Battistini was the consumate professional, taking care of his voice, preparing the roles from a stage point of view, and documenting on each opera, and each composer. He was blessed with a very beautiful voice, and a superb middle register, with secure top notes. His low notes were missing, however, a little bit of weight. A very flexible instrument, absolutely no problems to manage coloratura, and a perfect legato. Elegant phrasing. He was one of the last baritones that were fully trained in the Belcanto tradition, rather than the verismo school.

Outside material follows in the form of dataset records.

-- ==== Sys2Proof/Proofs/LimitsOfSettings.lean ====
section
/-! SUPPORT. SENDs, notices, deliveries and the settings of the operator keep every record in its ranges (R86, R149, R172, R173). -/

namespace Sys2Proof.Machine

/-! ### Circuits (R84 to R87) -/

theorem State.calm_flushRoute (s : State) (n : CircIx) (r : RouteIx) : s.Calm (s.flushRoute n r) := by
  unfold State.flushRoute
  refine Calm.trans (s.calm_modTx r ?_)
    (Calm.foldl (fun t c => (t.calm_countDiscard r c _).trans (State.calm_release _ _)) _ _)
  exact fun ⟨hqueue, hechoes⟩ => ⟨(List.length_filter_le ..).trans hqueue, hechoes⟩

theorem State.calm_closeOut (s : State) (n : CircIx) : s.Calm (s.closeOut n) := by
  unfold State.closeOut
  exact Calm.trans (s.calm_forRoutes fun r t => t.calm_flushRoute n r) (State.calm_modCircuit _ n _)

/-- The two parts of a delivery queue are the queue (R87). -/
theorem Port.length_splitDelivery (x : Port) :
    x.splitDelivery.1.length + x.splitDelivery.2.length = x.delivery.length := by
  unfold Port.splitDelivery
  split
  · rw [← List.length_append, List.take_append_drop]
  · exact Nat.zero_add _

theorem State.calm_closeIn (s : State) (n : CircIx) (port : PortIx) : s.Calm (s.closeIn n port) := by
  unfold State.closeIn
  dsimp only
  refine Calm.trans (Calm.trans (s.calm_modPort port (fun ⟨hdelivery, hrecords⟩ => ⟨?_, hrecords⟩) rfl rfl)
    (Calm.foldl (fun t e => ?_) _ _)) (State.calm_modCircuit _ n _)
  · have hparts := s.ports[port].length_splitDelivery
    have hkept := List.length_filter_le (fun e : DeliveryEntry => decide (e.circuit ≠ n)) s.ports[port].splitDelivery.2
    dsimp only
    rw [List.length_append]
    omega
  · exact ((t.calm_release _).trans (State.calm_modCircuit _ n _)).trans (State.calm_raiseAt _ _ _)

/-! ### SENDs, the outbound turn and the link (R150, R156, R164, R172 to R175) -/

theorem State.calm_countPort (s : State) (p : PortIx) (f : PortCounts → PortCounts) : s.Calm (s.countPort p f) :=
  s.calm_modPort p id rfl rfl

theorem State.calm_sendStart (s : State) (p : PortIx) : s.Calm (s.sendStart p) := by
  have hnone : s.Calm (s.sendNoBuffer p) :=
    ((s.calm_modPort p id rfl rfl).trans (State.calm_setPool _ _)).trans (State.calm_raiseAt _ _ _)
  unfold State.sendStart
  split
  · exact hnone
  · split
    · exact hnone
    · exact (s.calm_setPool _).trans (State.calm_modPort _ p id rfl rfl)

theorem State.calm_refuseSend (s : State) (p : PortIx) (k : Nat) (body : List Byte) (reason : RefusalReason) :
    s.Calm (s.refuseSend p k body reason) :=
  ((s.calm_release k).trans (State.calm_countPort _ p _)).trans (State.calm_raiseAt _ _ _)

theorem State.calm_judgeSend (s : State) (p : PortIx) (k : Nat) (body : List Byte) : s.Calm (s.judgeSend p k body) := by
  unfold State.judgeSend
  split
  · exact s.calm_refuseSend p k body _
  · split
    · exact s.calm_refuseSend p k body _
    · split
      · exact s.calm_refuseSend p k body _
      · split
        · exact (State.calm_place ‹_›).trans (State.calm_countPort _ p _)
        · exact (s.calm_modPeer _ _).trans (State.calm_refuseSend _ p k body _)

theorem State.calm_sendEnd (s : State) (p : PortIx) (k : Nat) (status : Byte) (body : List Byte) (crc : BitVec 32) :
    s.Calm (s.sendEnd p k status body crc) := by
  have hidle := s.calm_modPort p (f := fun x => { x with inbound := .idle }) id rfl rfl
  unfold State.sendEnd
  dsimp only
  split
  · exact (hidle.trans (State.calm_release _ k)).trans (State.calm_countPort _ p _)
  · exact (hidle.trans (State.calm_updateFrame _ k _)).trans (State.calm_judgeSend _ p k body)

theorem State.calm_sendNotice (s : State) (p : PortIx) (k : Fin 8) : s.Calm (s.sendNotice p k) := by
  unfold State.sendNotice
  refine s.calm_modPort p ?_ rfl rfl
  exact fun ⟨hdelivery, hrecords⟩ => ⟨hdelivery, forall_set (P := fun x : PendingRecord => x.count ≤ 255) k hrecords
    fun _ => Nat.zero_le _⟩

theorem State.calm_sendDeliver (s : State) (p : PortIx) (e : DeliveryEntry) : s.Calm (s.sendDeliver p e) := by
  unfold State.sendDeliver
  exact s.calm_modPort p id rfl rfl

theorem State.calm_turnRest (s : State) (p : PortIx) : s.Calm (s.turnRest p) := by
  unfold State.turnRest
  split
  · exact s.calm_sendDeliver p _
  · split
    · exact s.calm_sendNotice p _
    · exact .refl s

theorem State.calm_outboundEnd (s : State) (p : PortIx) (o : Outbound) : s.Calm (s.outboundEnd p o) := by
  have hidle := s.calm_modPort p (f := fun x => { x with outbound := none }) id rfl rfl
  unfold State.outboundEnd
  dsimp only
  split
  · refine hidle.trans ?_
    unfold State.deliverEnd
    split
    · exact .refl _
    · rename_i e rest hdelivery
      refine Calm.trans (State.calm_modPort _ p (fun ⟨hroom, hrecords⟩ => ⟨?_, hrecords⟩) rfl rfl) (State.calm_release _ _)
      rw [hdelivery, List.length_cons] at hroom
      exact Nat.le_of_succ_le hroom
  · exact hidle

theorem Port.bounded_rewatch {x : Port} (h : x.Bounded) (new : BitVec 8) : (x.rewatch new).Bounded := by
  obtain ⟨hdelivery, hrecords⟩ := h
  refine ⟨hdelivery, fun k => ?_⟩
  have hrecord : (x.rewatch new).records[k] =
      if x.watch.getLsbD k.val && new.getLsbD k.val then x.records[k] else PendingRecord.clear := by
    simp [Port.rewatch]
  rw [hrecord]
  split
  · exact hrecords k
  · exact Nat.zero_le _

/-! ### Settings of routes, peers, thresholds and probes (R57, R71 to R77, R132) -/

theorem State.calm_applyRoute (s : State) (r : RouteIx) (x : RouteSettings) : s.Calm (s.applyRoute r x) := by
  have hpeer (u : State) : u.Calm (u.changePeer r x.peer) := by
    unfold State.changePeer
    split
    · exact .refl u
    · exact (((u.calm_disableRoute r).trans (State.calm_setCfg _ _)).trans (State.calm_modPeer _ _ _)).trans
        (State.calm_rechoose _)
  unfold State.applyRoute
  dsimp only
  have hset := (s.calm_setCfg (s.cfg.withRoute r { s.cfg.routes[r] with a := x.a })).trans (hpeer _)
  split
  · exact (hset.trans (State.calm_setCfg _ _)).trans (State.calm_returnRoute _ r)
  · exact (hset.trans (State.calm_setCfg _ _)).trans (State.calm_disableRoute _ r)

theorem State.calm_applyProbe (s : State) (x : ProbeSettings) : s.Calm (s.applyProbe x) := by
  have hrestart (tests : Bool) (r : RouteIx) (u : State) : u.Calm (u.restartSchedules tests r) := by
    unfold State.restartSchedules
    exact (u.calm_modProbe r id).trans (State.calm_modHealth _ r id)
  exact ((s.calm_setCfg _).trans (State.calm_forRoutes _ fun r u => hrestart _ r u)).trans
    (State.calm_forRoutes _ fun r u => u.calm_loseDue r _)

theorem State.calm_testRoute (s : State) (r : RouteIx) : s.Calm (s.testRoute r) := by
  unfold State.testRoute
  split
  · exact s.calm_modHealth r fun _ => ⟨Nat.zero_le _, Nat.zero_le _⟩
  · exact s.calm_applyMoves _

/-! ### What the owners of directives do, RESTART and SAVE_PROFILE apart -/

theorem State.calm_ownSetTime (s : State) (d : Directive) : s.Calm (s.ownSetTime d).1 := by
  unfold State.ownSetTime
  split
  · exact .refl s
  · rw [State.reply_fst]
    exact ((s.calm_setCfg _).trans (State.calm_rechoose _)).trans (State.calm_judgeHoldover _)

theorem State.calm_ownWatch (s : State) (d : Directive) : s.Calm (s.ownWatch d).1 := by
  unfold State.ownWatch
  split
  · exact .refl s
  · rename_i new _
    show s.Calm (s.modPort d.port fun x => x.rewatch new)
    exact s.calm_modPort d.port (fun h => Port.bounded_rewatch h _) rfl rfl

theorem State.calm_ownSetIdentity (s : State) (d : Directive) : s.Calm (s.ownSetIdentity d).1 := by
  simp only [State.ownSetIdentity]
  split
  · exact .refl s
  · rw [State.reply_fst]
    exact s.calm_setCfg _

theorem State.calm_ownSetPeer (s : State) (d : Directive) : s.Calm (s.ownSetPeer d).1 := by
  unfold State.ownSetPeer
  split
  · split
    · exact .refl s
    · rw [State.reply_fst]
      exact (s.calm_setCfg _).trans (State.calm_applyMoves _ _)
  · exact .refl s

theorem State.calm_ownSetRoute (s : State) (d : Directive) : s.Calm (s.ownSetRoute d).1 := by
  unfold State.ownSetRoute
  split
  · rw [State.reply_fst]
    exact s.calm_applyRoute _ _
  · exact .refl s

theorem State.calm_ownSetLane (s : State) (d : Directive) : s.Calm (s.ownSetLane d).1 := by
  unfold State.ownSetLane
  split
  · rw [State.reply_fst]
    exact s.calm_applyLane _ _
  · exact .refl s

theorem State.calm_ownSetHealth (s : State) (d : Directive) : s.Calm (s.ownSetHealth d).1 := by
  unfold State.ownSetHealth
  split
  · exact .refl s
  · rw [State.reply_fst]
    exact (s.calm_setCfg _).trans (State.calm_applyMoves _ _)

theorem State.calm_ownSetProbe (s : State) (d : Directive) : s.Calm (s.ownSetProbe d).1 := by
  unfold State.ownSetProbe
  split
  · exact .refl s
  · rw [State.reply_fst]
    exact s.calm_applyProbe _

theorem State.calm_ownSetCalendar (s : State) (d : Directive) : s.Calm (s.ownSetCalendar d).1 := by
  unfold State.ownSetCalendar
  split
  · rw [State.reply_fst]
    exact (s.calm_setCfg _).trans (State.calm_modTx _ _ id)
  · exact .refl s

theorem State.calm_ownOpenCircuit (s : State) (d : Directive) : s.Calm (s.ownOpenCircuit d).1 := by
  unfold State.ownOpenCircuit
  split
  · exact .refl s
  · split
    · exact .refl s
    · split
      · exact .refl s
      · split
        · exact .refl s
        · rw [State.reply_fst]
          exact s.calm_modCircuit _ _

theorem State.calm_ownCloseCircuit (s : State) (d : Directive) : s.Calm (s.ownCloseCircuit d).1 := by
  unfold State.ownCloseCircuit
  split
  · exact .refl s
  · split
    · exact .refl s
    · split
      · exact .refl s
      · exact .refl s
      · rw [State.reply_fst]
        exact s.calm_closeOut _
      · rw [State.reply_fst]
        exact s.calm_closeIn _ _

theorem State.calm_ownForceRoute (s : State) (d : Directive) : s.Calm (s.ownForceRoute d).1 := by
  unfold State.ownForceRoute
  split
  · split
    · rw [State.reply_fst]
      exact s.calm_modPeer _ _
    · exact .refl s
  · exact .refl s

theorem State.calm_ownReleaseRoute (s : State) (d : Directive) : s.Calm (s.ownReleaseRoute d).1 := by
  unfold State.ownReleaseRoute
  split
  · exact .refl s
  · rw [State.reply_fst]
    exact s.calm_modPeer _ _

theorem State.calm_ownTestRoute (s : State) (d : Directive) : s.Calm (s.ownTestRoute d).1 := by
  unfold State.ownTestRoute
  split
  · exact .refl s
  · split
    · exact .refl s
    · rw [State.reply_fst]
      exact s.calm_testRoute _

end Sys2Proof.Machine
end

He sang on stage more than 80 roles. Some of the operas he was part of: _La forza del destino, Il trovatore, Rigoletto, Dinorah, L'Africana, I Puritani, Lucia di Lammermoor, Aïda, Ernani, Don Carlo, Il Barbiere di Siviglia, Un Ballo in Maschera, La Favorita, Hamlet, La Traviata, Don Pasquale, Otello_,....Massenet wrote for him his _Werther_'s baritone version, and the role of Athanaël.

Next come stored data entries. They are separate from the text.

theorem State.keepsLaws_applyRoute (s : State) (r : RouteIx) (x : RouteSettings) : s.KeepsLaws (s.applyRoute r x) := by
  unfold State.applyRoute
  dsimp only
  have hasym : s.KeepsLaws (s.setCfg (s.cfg.withRoute r { s.cfg.routes[r] with a := x.a })) := by
    refine State.keepsLaws_setCfg (fun q => ?_) (fun q => Settings.withRoute_peer _ r q rfl)
    by_cases hq : q = r
    · subst hq
      rw [State.permitted_withRoute_self]
      rfl
    · exact State.permitted_withRoute _ hq
  refine (hasym.trans (State.keepsLaws_changePeer _ r x.peer)).trans ?_
  generalize (s.setCfg (s.cfg.withRoute r { s.cfg.routes[r] with a := x.a })).changePeer r x.peer = u
  rintro ⟨hheld, hsettled, hforce⟩
  have hforce' : (u.setCfg (u.cfg.withRoute r { u.cfg.routes[r] with enable := x.enable })).ForceSound :=
    State.forceSound_congr (s := u) rfl (fun q => Settings.withRoute_peer _ r q rfl) rfl hforce
  split
  · rename_i henable
    refine State.keepsLaws_returnRoute _ r ⟨fun q hp => ?_, hsettled, hforce'⟩
    by_cases hq : q = r
    · subst hq
      refine hheld q ?_
      rw [State.permitted_withRoute_self, henable] at hp
      rw [State.permitted]
      cases u.cfg.routes[q].enable with
      | false => rfl
      | true => exact hp
    · exact hheld q ((State.permitted_withRoute _ hq).symm.trans hp)
  · refine State.routeLaws_disableRoute (fun q hq hp => ?_) hsettled hforce'
    exact hheld q ((State.permitted_withRoute _ hq).symm.trans hp)

/-- The states of the table of R75, from the one the route stands in, change each time. -/
theorem peerVia_isChain (old new : PeerSettings) (state : RouteState) (canProve : Bool) :
    (state :: peerVia old new state canProve).IsChain (· ≠ ·) := by
  unfold peerVia
  split
  · split
    · exact List.isChain_singleton _
    · exact isChain_of_viaOf_one rfl ‹_›
  · split
    · rename_i hmoves
      exact isChain_of_viaOf_one rfl (by rw [hmoves.1]; decide)
    · exact List.isChain_singleton _
  · split
    · rename_i hmoves
      exact List.isChain_cons_cons.2 ⟨hmoves.2, isChain_of_viaOf_one rfl (by decide)⟩
    · exact List.isChain_singleton _
  · exact List.isChain_singleton _

/-- SET_PEER comes on a terminal that is RUNNING alone (R167). -/
theorem State.keepsLaws_applyPeer {s : State} (hrun : s.profile.load = .running) (p : PeerIx) (x : PeerSettings) :
    s.KeepsLaws (s.applyPeer p x) := by
  rintro ⟨hheld, hsettled, hforce⟩
  unfold State.applyPeer
  refine State.routeLaws_applyMoves (s.peerMoves_ordered p _ x) (fun r hp => ?_) (fun r => ?_) hsettled hforce
  · rw [State.permitted_withPeer hrun] at hp
    rw [State.viaOf_peerMoves]
    split
    · rename_i hpeer
      rw [if_pos hpeer] at hp
      refine (peerVia_ends (fun hp' => hheld r ?_)).1 hp
      rw [State.permitted_of_running hrun]
      simp only [hpeer]
      exact hp'
    · rename_i hpeer
      rw [if_neg hpeer, ← State.permitted_of_running hrun] at hp
      exact hheld r hp
  · rw [State.viaOf_peerMoves]
    split
    · exact peerVia_isChain ..
    · exact List.isChain_singleton _

theorem State.keepsLaws_applyHealth (s : State) (x : HealthSettings) : s.KeepsLaws (s.applyHealth x) := by
  rintro ⟨hheld, hsettled, hforce⟩
  unfold State.applyHealth
  dsimp only
  refine State.routeLaws_applyMoves (State.healthMoves_ordered _) (fun r hp => ?_) (fun r => ?_) hsettled hforce <;>
    rw [State.viaOf_healthMoves] <;> cases hnew : (s.setCfg { s.cfg with health := x }).evaluation r with
    | none => ?_
    | some new => ?_
  · exact hheld r hp
  · exact absurd (hheld r hp) (evalTarget_some hnew).2.2
  · exact isChain_of_viaOf_nil rfl
  · exact isChain_of_viaOf_one rfl (evalTarget_some hnew).1.symm

theorem State.keepsLaws_applyProbe (s : State) (x : ProbeSettings) : s.KeepsLaws (s.applyProbe x) := by
  have hrestart (tests : Bool) (r : RouteIx) (u : State) : u.Steady (u.restartSchedules tests r) := by
    unfold State.restartSchedules
    refine Steady.trans (u.steady_modProbe_of r fun hs => hs.of_probe ?_ fun _ h1 h2 h3 => ⟨h1, h2, h3⟩)
      (State.steady_modHealth _ r (by rfl) ?_)
    · exact Option.isSome_map
    · dsimp only
      split
      · exact Option.isSome_map
      · rfl
  refine KeepsLaws.trans (State.keepsLaws_setCfg (s := s) (c := { s.cfg with probe := x }) (fun _ => rfl) fun _ => rfl) ?_
  exact ((State.steady_forRoutes _ fun r u => hrestart _ r u).trans
    (State.steady_forRoutes _ fun r u => u.steady_loseDue r _)).keepsLaws

/-! ### Start-up (R183, R185, R189) -/

/-- A terminal with no route forced, every route DISABLED, and the records of its routes blank. -/
theorem State.routeLaws_of_blank {s : State}
    (hhealth : ∀ r : RouteIx, s.health[r].state = .disabled ∧ s.health[r].testDue = none)
    (hprobes : ∀ r : RouteIx, s.probes[r] = Probe.blank) (htx : ∀ r : RouteIx, s.tx[r] = Tx.blank)
    (hforced : ∀ p : PeerIx, s.peers[p].forced = none) : s.RouteLaws := by
  refine ⟨fun r _ => (hhealth r).1, fun r => ?_, fun p r hf => ?_, fun _ => hforced⟩
  · obtain ⟨hstate, hdue⟩ := hhealth r
    rw [State.SettledRoute, hprobes, htx]
    refine ⟨⟨fun _ => ⟨rfl, rfl, rfl, rfl, rfl, rfl⟩, fun hnot => absurd hstate hnot, ?_, fun _ => rfl⟩, fun _ => rfl⟩
    rw [hstate, hdue]
    decide
  · rw [hforced p] at hf
    cases hf

theorem State.routeLaws_restart (s : State) (p : PortIx) (request : Byte) : (s.restart p request).RouteLaws := by
  refine State.routeLaws_of_blank (fun r => ?_) (fun r => ?_) (fun r => ?_) fun q => ?_
  · rw [State.restart_health]
    exact ⟨rfl, rfl⟩
  · have hprobes : (s.restart p request).probes = Vector.replicate 16 Probe.blank := rfl
    rw [hprobes, Fin.getElem_fin, Vector.getElem_replicate]
  · have htx : (s.restart p request).tx = Vector.replicate 16 Tx.blank := rfl
    rw [htx, Fin.getElem_fin, Vector.getElem_replicate]
  · have hpeers : (s.restart p request).peers = Vector.replicate 4 { forced := none, noRoute := 0 } := rfl
    rw [hpeers, Fin.getElem_fin, Vector.getElem_replicate]

theorem State.routeLaws_coldReset (s : State) (m : List Host.Cell) : (s.coldReset m).RouteLaws := by
  have hhealth : (s.coldReset m).health = State.reset.health := rfl
  have hprobes : (s.coldReset m).probes = State.reset.probes := rfl
  have htx : (s.coldReset m).tx = State.reset.tx := rfl
  have hpeers : (s.coldReset m).peers = State.reset.peers := rfl
  refine State.routeLaws_of_blank (fun r => ?_) (fun r => ?_) (fun r => ?_) fun p => ?_
  · rw [hhealth, State.reset_health]
    exact ⟨rfl, rfl⟩
  · rw [hprobes, State.reset_probes]
  · rw [htx, State.reset_tx]
  · rw [hpeers, State.reset_peers]

/-- The effects that come last of a load. -/
theorem State.steady_loadTail (s : State) : s.Steady s.rechoose.judgeHoldover.answerRestart := by
  refine .of_frame (by simp) ?_ (by simp) (by simp) (by simp) (by simp)
  rw [State.answerRestart_load]
  simp

/-- The routes that an image permits pass to PROVING together; all are DISABLED before, and none is forced (R116, R185). -/
theorem State.routeLaws_applyImage {s : State} (i : Image) (hdisabled : ∀ r : RouteIx, s.health[r].state = .disabled)
    (hsettled : s.Settled) (hforced : ∀ p : PeerIx, s.peers[p].forced = none) : (s.applyImage i).RouteLaws := by
  unfold State.applyImage
  have hmoved : ((s.setCfg i.settings).applyMoves (s.setCfg i.settings).loadMoves).RouteLaws := by
    refine State.routeLaws_applyMoves (State.loadMoves_ordered _) (fun r hp => ?_) (fun r => ?_) hsettled
      ⟨fun p r hf => ?_, fun _ => hforced⟩
    · rw [State.viaOf_loadMoves, hp, if_neg (by simp)]
      exact hdisabled r
    · rw [State.viaOf_loadMoves]
      split
      · exact isChain_of_viaOf_one rfl (by rw [State.setCfg_health, hdisabled r]; decide)
      · exact List.isChain_singleton _
    · rw [State.setCfg_peers, hforced p] at hf
      cases hf
  exact Steady.keepsLaws (.of_frame (by simp) (by simp) (by simp) (by simp) (by simp) (by simp)) hmoved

There are many recordings in youtube, just a couple of examples:

"Era la notte" - http://www.youtube.com/watch?&v=q_rNq7yrE6I

"Ah per sempre io ti perdei" -


----------



## schigolch

*Domenico Viglione-Borghese* (1877-1957) debuted at 22 years old, as the King's Herald, in _Lohengrin_. Later, he went to South America, and after that he was able to sing at La Scala, in 1910. Then he basically stayed in Italy for the rest of his career.

His repertoire was mainly Verdi and verismo. The voice was really good, with a sickly sweet timbre, but also powerful and imperious, as needed. A true dramatic baritone. However, his technique was not really as refined as Battistini's or some other baritones we have already discussed. More like the verismo school. Instead of singing the aria, sometimes he just battled it to submission.

Singing Otello: 




Singing La forza del destino:


----------



## Revenant

*Apollo Granforte*: (1886-1975). Baritone and voice teacher who left a lasting legacy as both.


----------



## schigolch

*Apollo Granforte* (1886-1975) was born in Legnano, but he moved to Argentina with his parents as a child, where he attended singing classes and debuted at Teatro El Círculo, in Rosario, the year 1913. Only four years later he was singing in Rome, and debuted at La Scala in 1922. He was a regular of the Italian opera houses until his retirement in 1943.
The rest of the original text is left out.